▸ **Brief**
From the entries that follow, pick out all lines holding "BitVec".

*** Opening of Records to use ***

-- ==== Sys2Proof/Laws/Loops.lean ====
section
/-! SUPPORT. The loops of byte accesses, one step at their end and all their bytes: PUTS' string, MEMCPY, MEMSET, and what the
host loads. -/

namespace Sys2Proof.Machine

theorem add_one_add_ofNat (a : Word) (i : Nat) : a + 1 + BitVec.ofNat 16 i = a + BitVec.ofNat 16 (i + 1) := by
  rw [BitVec.ofNat_add]
  bv_omega

/-- The string PUTS reads: the bytes before the first NUL, at most `m` (R147). -/
theorem State.readString_spec (s : State) (m : Nat) (a : Word) :
    ∃ n, n ≤ m ∧ (∀ i, i < n → s.read8 (a + BitVec.ofNat 16 i) ≠ 0) ∧ (n < m → s.read8 (a + BitVec.ofNat 16 n) = 0) ∧
      s.readString m a = (List.range n).map fun i => s.read8 (a + BitVec.ofNat 16 i) := by
  induction m generalizing a with
  | zero => exact ⟨0, by simp, by simp, by simp, rfl⟩
  | succ m ih =>
    by_cases h : s.read8 a = 0
    · exact ⟨0, by omega, by simp, by simpa using h, by simp [State.readString, h]⟩
    · obtain ⟨n, h1, h2, h3, h4⟩ := ih (a + 1)
      refine ⟨n + 1, by omega, ?_, ?_, ?_⟩
      · intro i hi
        cases i with
        | zero => simpa using h
        | succ i => rw [← add_one_add_ofNat]; exact h2 i (by omega)
      · intro hn
        rw [← add_one_add_ofNat]
        exact h3 (by omega)
      · rw [State.readString, if_neg h, h4, List.range_succ_eq_map, List.map_cons, List.map_map]
        rw [show (fun i => s.read8 (a + 1 + BitVec.ofNat 16 i)) = (fun i => s.read8 (a + BitVec.ofNat 16 i)) ∘ Nat.succ from
          funext fun i => by simp only [Function.comp]; rw [add_one_add_ofNat]]
        simp

/-- One more byte of the ascending loop (R261). -/
theorem State.copyAscending_succ (n : Nat) (a d : Word) (s : State) : State.copyAscending (n + 1) a d s =
    (State.copyAscending n a d s).write8 (d + BitVec.ofNat 16 n)
      ((State.copyAscending n a d s).read8 (a + BitVec.ofNat 16 n)) := by
  induction n generalizing a d s with
  | zero => simp [State.copyAscending]
  | succ n ih => rw [State.copyAscending, ih, State.copyAscending, add_one_add_ofNat, add_one_add_ofNat]

/-- One more byte of a fill (R262). -/
theorem State.fill_succ (n : Nat) (d : Word) (v : Byte) (s : State) : State.fill (n + 1) d v s =
    (State.fill n d v s).write8 (d + BitVec.ofNat 16 n) v := by
  induction n generalizing d s with
  | zero => simp [State.fill]
  | succ n ih => rw [State.fill, ih, State.fill, add_one_add_ofNat]

/-- The free values of an overlapping copy go to bytes of the source range only (R261). -/
theorem State.read8_freeOverlap_outside (src : Word) (len n : Nat) (d : Word) (s : State) (b : Word) (h : inRange src len b = false) :
    (State.freeOverlap src len n d s).read8 b = s.read8 b := by
  induction n generalizing d s with
  | zero => rfl
  | succ n ih =>
    unfold State.freeOverlap
    rw [ih]
    show (if inRange src len d then s.write8 d _ else s).read8 b = s.read8 b
    split
    · next h' => exact State.read8_write8_other _ _ _ _ (by rintro rfl; simp_all)
    · rfl

/-- What a store reads after bytes were loaded into it (R303). -/
theorem Memory.read_load (bs : List Byte) (k j hi : Nat) (m : Memory) (hm : m.canonical 0 hi = true) (hh : k + bs.length ≤ hi) :
    (Memory.load bs k m).read j = if k ≤ j ∧ j < k + bs.length then bs.getD (j - k) 0 else m.read j := by
  induction bs generalizing k m with
  | nil => rw [if_neg (by simp)]; rfl
  | cons b bs ih =>
    simp only [List.length_cons] at *
    rw [Memory.load, ih (k + 1) _ (Memory.canonical_write _ _ _ _ _ hm (by omega) (by omega)) (by omega)]
    by_cases e : j = k
    · subst e
      rw [if_neg (by omega), if_pos (by omega), Memory.read_write_same _ _ _ _ _ hm]
      simp
    · rw [Memory.read_write_other _ _ _ _ e]
      by_cases h : k + 1 ≤ j ∧ j < k + 1 + bs.length
      · rw [if_pos h, if_pos (by omega)]
        obtain ⟨q, rfl⟩ : ∃ q, j = k + 1 + q := ⟨j - (k + 1), by omega⟩
        rw [show k + 1 + q - (k + 1) = q by omega, show k + 1 + q - k = q + 1 by omega]
        simp
      · rw [if_neg h, if_neg (by omega)]

/-- Placing an instruction keeps the memory canonical. -/
theorem State.placeBytes_wf (bs : List Byte) (a : Word) (s : State) (hm : s.mem.wf = true) :
    (State.placeBytes bs a s).mem.wf = true := by
  induction bs generalizing a s with
  | nil => exact hm
  | cons b bs ih => exact ih _ _ (State.write8_wf _ _ _ hm)

end Sys2Proof.Machine
end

*** Close of Records to use ***

▸ **Output for this task**
theorem add_one_add_ofNat (a : Word) (i : Nat) : a + 1 + BitVec.ofNat 16 i = a + BitVec.ofNat 16 (i + 1) := by
  rw [BitVec.ofNat_add]
    ∃ n, n ≤ m ∧ (∀ i, i < n → s.read8 (a + BitVec.ofNat 16 i) ≠ 0) ∧ (n < m → s.read8 (a + BitVec.ofNat 16 n) = 0) ∧
      s.readString m a = (List.range n).map fun i => s.read8 (a + BitVec.ofNat 16 i) := by
        rw [show (fun i => s.read8 (a + 1 + BitVec.ofNat 16 i)) = (fun i => s.read8 (a + BitVec.ofNat 16 i)) ∘ Nat.succ from
    (State.copyAscending n a d s).write8 (d + BitVec.ofNat 16 n)
      ((State.copyAscending n a d s).read8 (a + BitVec.ofNat 16 n)) := by
    (State.fill n d v s).write8 (d + BitVec.ofNat 16 n) v := by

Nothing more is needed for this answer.